WHAT IS NEEDED:
Set out exactly every line of the entries below, starting at the line that holds "n f).twin = s.twin := rfl" and stopping after the line that holds "k f).mesh = s.mesh := rfl".

== Segment start ==

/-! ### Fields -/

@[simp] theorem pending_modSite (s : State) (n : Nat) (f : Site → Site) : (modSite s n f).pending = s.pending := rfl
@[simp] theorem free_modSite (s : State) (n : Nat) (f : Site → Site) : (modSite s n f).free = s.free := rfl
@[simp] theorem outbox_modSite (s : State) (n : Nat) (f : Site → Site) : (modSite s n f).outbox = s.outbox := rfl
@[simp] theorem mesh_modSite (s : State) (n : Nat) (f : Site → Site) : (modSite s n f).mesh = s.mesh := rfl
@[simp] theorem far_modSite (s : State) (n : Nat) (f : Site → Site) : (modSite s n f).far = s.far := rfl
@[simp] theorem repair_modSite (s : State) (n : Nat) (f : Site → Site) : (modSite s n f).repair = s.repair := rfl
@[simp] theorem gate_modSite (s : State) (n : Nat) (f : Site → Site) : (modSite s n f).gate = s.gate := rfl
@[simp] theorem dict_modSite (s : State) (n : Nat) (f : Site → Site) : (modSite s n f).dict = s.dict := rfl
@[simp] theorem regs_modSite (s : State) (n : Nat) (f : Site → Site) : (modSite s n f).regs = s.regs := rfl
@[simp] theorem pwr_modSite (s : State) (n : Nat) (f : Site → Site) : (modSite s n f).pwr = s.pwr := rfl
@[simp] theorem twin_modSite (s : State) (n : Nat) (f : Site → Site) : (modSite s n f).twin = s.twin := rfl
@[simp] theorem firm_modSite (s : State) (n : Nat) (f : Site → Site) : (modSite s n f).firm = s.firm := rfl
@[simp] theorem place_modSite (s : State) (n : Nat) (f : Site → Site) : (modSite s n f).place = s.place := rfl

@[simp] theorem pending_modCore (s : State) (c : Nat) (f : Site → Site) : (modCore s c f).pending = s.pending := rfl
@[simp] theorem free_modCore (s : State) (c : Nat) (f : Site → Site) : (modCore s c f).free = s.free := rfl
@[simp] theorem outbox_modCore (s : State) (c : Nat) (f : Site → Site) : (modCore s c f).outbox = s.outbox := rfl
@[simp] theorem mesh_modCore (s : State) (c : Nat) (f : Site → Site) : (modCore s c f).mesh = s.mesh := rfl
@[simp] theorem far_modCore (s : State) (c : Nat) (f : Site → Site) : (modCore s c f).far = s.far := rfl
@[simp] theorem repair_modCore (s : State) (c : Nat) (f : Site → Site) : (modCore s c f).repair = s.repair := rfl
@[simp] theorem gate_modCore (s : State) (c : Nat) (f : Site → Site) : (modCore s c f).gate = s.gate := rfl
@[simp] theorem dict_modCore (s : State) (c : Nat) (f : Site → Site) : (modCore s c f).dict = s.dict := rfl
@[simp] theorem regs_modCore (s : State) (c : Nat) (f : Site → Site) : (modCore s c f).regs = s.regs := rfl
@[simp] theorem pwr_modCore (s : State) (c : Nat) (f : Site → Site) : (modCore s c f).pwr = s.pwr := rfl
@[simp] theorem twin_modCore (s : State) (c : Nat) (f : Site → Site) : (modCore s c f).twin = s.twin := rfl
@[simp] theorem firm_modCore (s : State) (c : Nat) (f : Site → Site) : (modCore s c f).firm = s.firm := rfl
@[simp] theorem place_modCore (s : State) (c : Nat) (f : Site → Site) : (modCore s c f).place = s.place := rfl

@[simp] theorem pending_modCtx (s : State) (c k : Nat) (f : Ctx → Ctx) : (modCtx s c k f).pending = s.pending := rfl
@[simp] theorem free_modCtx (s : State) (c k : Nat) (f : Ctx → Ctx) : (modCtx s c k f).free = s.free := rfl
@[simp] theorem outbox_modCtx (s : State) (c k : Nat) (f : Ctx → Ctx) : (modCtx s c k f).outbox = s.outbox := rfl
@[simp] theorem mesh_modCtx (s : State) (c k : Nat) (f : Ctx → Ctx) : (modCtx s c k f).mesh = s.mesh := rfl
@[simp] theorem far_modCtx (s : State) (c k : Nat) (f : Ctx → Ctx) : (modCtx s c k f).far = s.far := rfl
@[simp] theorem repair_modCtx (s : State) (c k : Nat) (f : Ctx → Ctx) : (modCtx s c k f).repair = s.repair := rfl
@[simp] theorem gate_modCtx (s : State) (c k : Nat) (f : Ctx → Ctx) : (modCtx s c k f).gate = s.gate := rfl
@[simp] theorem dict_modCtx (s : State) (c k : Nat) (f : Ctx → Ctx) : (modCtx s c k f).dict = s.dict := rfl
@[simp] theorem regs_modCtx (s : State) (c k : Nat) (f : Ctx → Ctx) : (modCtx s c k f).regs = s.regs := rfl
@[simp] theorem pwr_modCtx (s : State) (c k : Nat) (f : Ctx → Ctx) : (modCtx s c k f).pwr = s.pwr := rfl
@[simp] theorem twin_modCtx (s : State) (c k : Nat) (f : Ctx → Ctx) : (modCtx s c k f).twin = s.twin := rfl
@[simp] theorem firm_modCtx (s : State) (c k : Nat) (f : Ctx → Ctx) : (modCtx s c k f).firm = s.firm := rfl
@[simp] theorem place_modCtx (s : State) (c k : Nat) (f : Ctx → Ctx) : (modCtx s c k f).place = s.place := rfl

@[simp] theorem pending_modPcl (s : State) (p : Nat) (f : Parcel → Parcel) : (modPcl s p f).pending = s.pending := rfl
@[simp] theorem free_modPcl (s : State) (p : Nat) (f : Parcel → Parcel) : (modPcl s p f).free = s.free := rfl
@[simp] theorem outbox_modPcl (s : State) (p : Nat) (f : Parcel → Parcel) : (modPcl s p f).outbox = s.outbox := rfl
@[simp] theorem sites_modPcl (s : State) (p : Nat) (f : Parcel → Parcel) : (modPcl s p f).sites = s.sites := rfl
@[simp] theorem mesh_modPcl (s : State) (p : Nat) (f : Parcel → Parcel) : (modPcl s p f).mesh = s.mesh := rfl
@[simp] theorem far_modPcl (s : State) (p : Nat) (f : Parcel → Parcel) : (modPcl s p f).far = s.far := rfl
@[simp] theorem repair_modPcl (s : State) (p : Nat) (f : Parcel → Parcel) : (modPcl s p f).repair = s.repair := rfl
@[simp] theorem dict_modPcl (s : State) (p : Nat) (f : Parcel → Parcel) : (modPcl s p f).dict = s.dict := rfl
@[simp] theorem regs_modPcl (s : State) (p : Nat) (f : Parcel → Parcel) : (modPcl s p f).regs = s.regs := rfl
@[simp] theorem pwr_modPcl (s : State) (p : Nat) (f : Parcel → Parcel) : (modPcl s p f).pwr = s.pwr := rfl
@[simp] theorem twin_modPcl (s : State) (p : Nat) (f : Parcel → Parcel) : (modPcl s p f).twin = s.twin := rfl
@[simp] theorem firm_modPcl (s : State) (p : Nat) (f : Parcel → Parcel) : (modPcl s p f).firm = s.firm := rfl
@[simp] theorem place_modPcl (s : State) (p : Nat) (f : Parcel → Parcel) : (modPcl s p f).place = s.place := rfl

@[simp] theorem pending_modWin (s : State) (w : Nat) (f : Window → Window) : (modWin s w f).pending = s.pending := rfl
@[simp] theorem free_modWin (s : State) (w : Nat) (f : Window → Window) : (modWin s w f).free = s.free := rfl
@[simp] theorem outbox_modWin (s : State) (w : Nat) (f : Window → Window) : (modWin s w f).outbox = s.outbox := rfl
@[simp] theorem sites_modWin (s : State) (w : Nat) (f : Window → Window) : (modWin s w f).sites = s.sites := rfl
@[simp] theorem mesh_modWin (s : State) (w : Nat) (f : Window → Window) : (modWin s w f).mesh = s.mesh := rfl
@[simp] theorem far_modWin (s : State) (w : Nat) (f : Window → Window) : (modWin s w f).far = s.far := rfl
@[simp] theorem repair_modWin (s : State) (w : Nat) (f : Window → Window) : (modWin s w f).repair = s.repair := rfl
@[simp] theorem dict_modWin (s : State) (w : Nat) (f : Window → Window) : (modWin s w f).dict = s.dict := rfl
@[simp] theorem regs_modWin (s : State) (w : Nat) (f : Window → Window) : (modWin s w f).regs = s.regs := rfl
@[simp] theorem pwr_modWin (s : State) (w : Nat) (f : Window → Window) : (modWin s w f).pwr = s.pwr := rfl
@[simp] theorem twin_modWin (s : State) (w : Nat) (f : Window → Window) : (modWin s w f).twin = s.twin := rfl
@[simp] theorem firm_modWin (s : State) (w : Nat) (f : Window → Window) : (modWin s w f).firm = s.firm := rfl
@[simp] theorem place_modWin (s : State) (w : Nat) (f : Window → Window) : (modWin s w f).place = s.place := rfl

== Segment end ==

ANSWER TO THE PROBLEM:
@[simp] theorem twin_modSite (s : State) (n : Nat) (f : Site → Site) : (modSite s n f).twin = s.twin := rfl
@[simp] theorem firm_modSite (s : State) (n : Nat) (f : Site → Site) : (modSite s n f).firm = s.firm := rfl
@[simp] theorem place_modSite (s : State) (n : Nat) (f : Site → Site) : (modSite s n f).place = s.place := rfl

@[simp] theorem pending_modCore (s : State) (c : Nat) (f : Site → Site) : (modCore s c f).pending = s.pending := rfl
@[simp] theorem free_modCore (s : State) (c : Nat) (f : Site → Site) : (modCore s c f).free = s.free := rfl
@[simp] theorem outbox_modCore (s : State) (c : Nat) (f : Site → Site) : (modCore s c f).outbox = s.outbox := rfl
@[simp] theorem mesh_modCore (s : State) (c : Nat) (f : Site → Site) : (modCore s c f).mesh = s.mesh := rfl
@[simp] theorem far_modCore (s : State) (c : Nat) (f : Site → Site) : (modCore s c f).far = s.far := rfl
@[simp] theorem repair_modCore (s : State) (c : Nat) (f : Site → Site) : (modCore s c f).repair = s.repair := rfl
@[simp] theorem gate_modCore (s : State) (c : Nat) (f : Site → Site) : (modCore s c f).gate = s.gate := rfl
@[simp] theorem dict_modCore (s : State) (c : Nat) (f : Site → Site) : (modCore s c f).dict = s.dict := rfl
@[simp] theorem regs_modCore (s : State) (c : Nat) (f : Site → Site) : (modCore s c f).regs = s.regs := rfl
@[simp] theorem pwr_modCore (s : State) (c : Nat) (f : Site → Site) : (modCore s c f).pwr = s.pwr := rfl
@[simp] theorem twin_modCore (s : State) (c : Nat) (f : Site → Site) : (modCore s c f).twin = s.twin := rfl
@[simp] theorem firm_modCore (s : State) (c : Nat) (f : Site → Site) : (modCore s c f).firm = s.firm := rfl
@[simp] theorem place_modCore (s : State) (c : Nat) (f : Site → Site) : (modCore s c f).place = s.place := rfl

@[simp] theorem pending_modCtx (s : State) (c k : Nat) (f : Ctx → Ctx) : (modCtx s c k f).pending = s.pending := rfl
@[simp] theorem free_modCtx (s : State) (c k : Nat) (f : Ctx → Ctx) : (modCtx s c k f).free = s.free := rfl
@[simp] theorem outbox_modCtx (s : State) (c k : Nat) (f : Ctx → Ctx) : (modCtx s c k f).outbox = s.outbox := rfl
@[simp] theorem mesh_modCtx (s : State) (c k : Nat) (f : Ctx → Ctx) : (modCtx s c k f).mesh = s.mesh := rfl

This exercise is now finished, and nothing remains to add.